╔══
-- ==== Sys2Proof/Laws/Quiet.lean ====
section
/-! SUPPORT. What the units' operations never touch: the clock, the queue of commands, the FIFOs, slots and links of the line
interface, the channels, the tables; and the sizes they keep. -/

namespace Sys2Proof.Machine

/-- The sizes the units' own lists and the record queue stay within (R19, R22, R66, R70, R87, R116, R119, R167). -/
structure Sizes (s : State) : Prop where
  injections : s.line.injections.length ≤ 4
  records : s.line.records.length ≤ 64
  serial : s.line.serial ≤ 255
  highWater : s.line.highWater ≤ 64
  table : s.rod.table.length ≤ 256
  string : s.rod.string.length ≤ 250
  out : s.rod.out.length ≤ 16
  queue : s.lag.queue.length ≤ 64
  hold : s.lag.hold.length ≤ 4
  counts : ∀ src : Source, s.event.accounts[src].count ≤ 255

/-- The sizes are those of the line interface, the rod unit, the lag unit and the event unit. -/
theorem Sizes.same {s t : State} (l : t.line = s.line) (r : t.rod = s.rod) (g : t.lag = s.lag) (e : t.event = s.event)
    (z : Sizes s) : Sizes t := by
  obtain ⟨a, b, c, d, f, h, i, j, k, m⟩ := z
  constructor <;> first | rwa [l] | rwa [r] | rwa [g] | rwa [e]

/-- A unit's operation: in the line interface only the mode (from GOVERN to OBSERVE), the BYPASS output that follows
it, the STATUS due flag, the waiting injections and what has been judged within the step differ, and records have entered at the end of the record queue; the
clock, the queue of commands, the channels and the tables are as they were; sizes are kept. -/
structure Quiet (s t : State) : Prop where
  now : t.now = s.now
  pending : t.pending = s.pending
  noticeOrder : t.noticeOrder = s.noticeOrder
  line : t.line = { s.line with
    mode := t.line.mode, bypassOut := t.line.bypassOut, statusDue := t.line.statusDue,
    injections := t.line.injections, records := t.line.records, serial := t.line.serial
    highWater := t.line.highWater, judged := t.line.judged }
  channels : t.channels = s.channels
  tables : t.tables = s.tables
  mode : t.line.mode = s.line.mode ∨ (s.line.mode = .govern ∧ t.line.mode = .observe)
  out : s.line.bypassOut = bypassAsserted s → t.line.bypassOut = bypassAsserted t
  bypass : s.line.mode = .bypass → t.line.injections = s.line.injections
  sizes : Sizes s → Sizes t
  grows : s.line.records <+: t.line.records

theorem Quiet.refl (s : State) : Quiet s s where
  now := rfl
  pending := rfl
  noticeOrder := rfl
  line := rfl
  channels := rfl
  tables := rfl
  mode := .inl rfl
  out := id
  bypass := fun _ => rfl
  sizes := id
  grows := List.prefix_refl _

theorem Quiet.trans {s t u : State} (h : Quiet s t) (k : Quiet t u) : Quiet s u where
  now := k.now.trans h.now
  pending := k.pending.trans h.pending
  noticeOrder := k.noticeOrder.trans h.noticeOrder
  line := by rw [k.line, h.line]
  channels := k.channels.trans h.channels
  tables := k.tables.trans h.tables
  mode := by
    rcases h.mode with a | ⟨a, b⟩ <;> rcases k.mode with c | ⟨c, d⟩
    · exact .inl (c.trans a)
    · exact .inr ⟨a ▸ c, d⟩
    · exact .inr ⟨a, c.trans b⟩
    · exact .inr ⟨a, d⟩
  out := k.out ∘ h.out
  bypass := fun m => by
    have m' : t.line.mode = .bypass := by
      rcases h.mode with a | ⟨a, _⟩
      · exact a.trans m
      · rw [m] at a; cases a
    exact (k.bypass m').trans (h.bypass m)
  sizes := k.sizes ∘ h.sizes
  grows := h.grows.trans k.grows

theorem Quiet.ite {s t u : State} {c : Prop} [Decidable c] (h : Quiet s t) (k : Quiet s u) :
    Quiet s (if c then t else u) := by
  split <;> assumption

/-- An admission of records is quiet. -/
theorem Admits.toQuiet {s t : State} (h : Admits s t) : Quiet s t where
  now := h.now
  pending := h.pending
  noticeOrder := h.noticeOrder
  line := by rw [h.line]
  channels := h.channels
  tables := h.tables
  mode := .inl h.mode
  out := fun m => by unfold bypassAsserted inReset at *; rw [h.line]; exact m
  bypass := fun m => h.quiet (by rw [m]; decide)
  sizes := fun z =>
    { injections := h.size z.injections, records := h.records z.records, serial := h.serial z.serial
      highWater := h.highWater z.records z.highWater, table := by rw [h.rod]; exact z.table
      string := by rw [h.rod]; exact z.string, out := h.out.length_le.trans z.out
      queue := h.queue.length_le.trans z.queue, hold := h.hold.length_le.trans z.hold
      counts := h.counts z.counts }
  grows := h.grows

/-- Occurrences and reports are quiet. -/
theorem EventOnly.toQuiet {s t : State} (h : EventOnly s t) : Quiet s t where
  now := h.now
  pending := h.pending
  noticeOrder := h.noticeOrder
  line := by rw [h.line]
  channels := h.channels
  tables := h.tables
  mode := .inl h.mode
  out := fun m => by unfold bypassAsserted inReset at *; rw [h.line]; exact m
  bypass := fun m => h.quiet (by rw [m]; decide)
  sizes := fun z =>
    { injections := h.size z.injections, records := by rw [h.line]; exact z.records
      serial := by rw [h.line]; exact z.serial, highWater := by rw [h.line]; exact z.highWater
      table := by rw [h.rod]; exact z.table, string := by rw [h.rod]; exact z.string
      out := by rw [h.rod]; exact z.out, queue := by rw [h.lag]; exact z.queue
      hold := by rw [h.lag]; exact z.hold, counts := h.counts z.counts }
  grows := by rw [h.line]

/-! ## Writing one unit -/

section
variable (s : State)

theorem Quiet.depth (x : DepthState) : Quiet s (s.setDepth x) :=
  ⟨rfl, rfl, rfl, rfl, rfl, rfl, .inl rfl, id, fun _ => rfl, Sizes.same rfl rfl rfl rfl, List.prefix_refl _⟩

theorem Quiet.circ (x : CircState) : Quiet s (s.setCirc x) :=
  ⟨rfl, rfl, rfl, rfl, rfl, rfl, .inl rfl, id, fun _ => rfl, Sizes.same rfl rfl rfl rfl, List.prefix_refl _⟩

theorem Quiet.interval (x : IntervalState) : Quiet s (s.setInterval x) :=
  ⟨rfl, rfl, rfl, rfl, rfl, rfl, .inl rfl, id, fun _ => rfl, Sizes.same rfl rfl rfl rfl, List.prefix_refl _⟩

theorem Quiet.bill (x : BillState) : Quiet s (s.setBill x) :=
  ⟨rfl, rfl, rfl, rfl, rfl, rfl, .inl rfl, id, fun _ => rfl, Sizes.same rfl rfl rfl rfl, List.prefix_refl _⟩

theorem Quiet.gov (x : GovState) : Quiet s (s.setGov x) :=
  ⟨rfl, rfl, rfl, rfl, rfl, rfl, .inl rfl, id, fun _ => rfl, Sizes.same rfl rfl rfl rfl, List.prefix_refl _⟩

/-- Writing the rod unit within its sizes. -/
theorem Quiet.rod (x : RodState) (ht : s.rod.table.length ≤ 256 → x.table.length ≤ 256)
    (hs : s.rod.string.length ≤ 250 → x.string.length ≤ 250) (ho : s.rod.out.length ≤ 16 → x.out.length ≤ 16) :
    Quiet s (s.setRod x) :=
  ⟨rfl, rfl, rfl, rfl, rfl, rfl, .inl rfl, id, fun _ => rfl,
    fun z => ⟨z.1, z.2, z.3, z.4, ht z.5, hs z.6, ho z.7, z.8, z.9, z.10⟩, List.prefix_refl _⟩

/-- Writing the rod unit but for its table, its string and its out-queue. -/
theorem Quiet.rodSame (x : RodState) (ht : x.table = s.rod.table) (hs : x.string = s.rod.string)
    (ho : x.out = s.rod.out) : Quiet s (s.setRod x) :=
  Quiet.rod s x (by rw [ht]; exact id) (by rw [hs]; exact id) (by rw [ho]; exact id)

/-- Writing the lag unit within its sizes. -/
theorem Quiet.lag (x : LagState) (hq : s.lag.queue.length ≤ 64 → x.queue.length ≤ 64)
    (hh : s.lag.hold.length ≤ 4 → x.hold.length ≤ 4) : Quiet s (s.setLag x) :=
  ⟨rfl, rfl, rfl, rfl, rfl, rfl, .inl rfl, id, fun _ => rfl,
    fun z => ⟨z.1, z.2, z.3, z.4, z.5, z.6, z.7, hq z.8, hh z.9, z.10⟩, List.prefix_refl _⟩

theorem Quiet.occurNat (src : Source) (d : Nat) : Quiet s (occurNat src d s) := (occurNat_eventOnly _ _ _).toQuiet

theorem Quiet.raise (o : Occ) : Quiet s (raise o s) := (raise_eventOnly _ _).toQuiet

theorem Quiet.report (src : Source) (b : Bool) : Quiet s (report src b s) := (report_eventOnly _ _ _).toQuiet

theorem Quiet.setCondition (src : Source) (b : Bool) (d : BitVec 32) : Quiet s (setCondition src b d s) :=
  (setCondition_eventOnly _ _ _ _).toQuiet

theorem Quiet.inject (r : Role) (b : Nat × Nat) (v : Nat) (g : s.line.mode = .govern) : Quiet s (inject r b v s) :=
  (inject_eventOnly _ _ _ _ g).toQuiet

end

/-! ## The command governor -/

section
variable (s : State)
╚══
• _What needs to be done_: Please copy, exactly as written, every line in the listing above from the line with "bypass := fun m => by" up to and including the line with "grows := h.grows.trans k.grows".

• _Task result_:
  bypass := fun m => by
    have m' : t.line.mode = .bypass := by
      rcases h.mode with a | ⟨a, _⟩
      · exact a.trans m
      · rw [m] at a; cases a
    exact (k.bypass m').trans (h.bypass m)
  sizes := k.sizes ∘ h.sizes
  grows := h.grows.trans k.grows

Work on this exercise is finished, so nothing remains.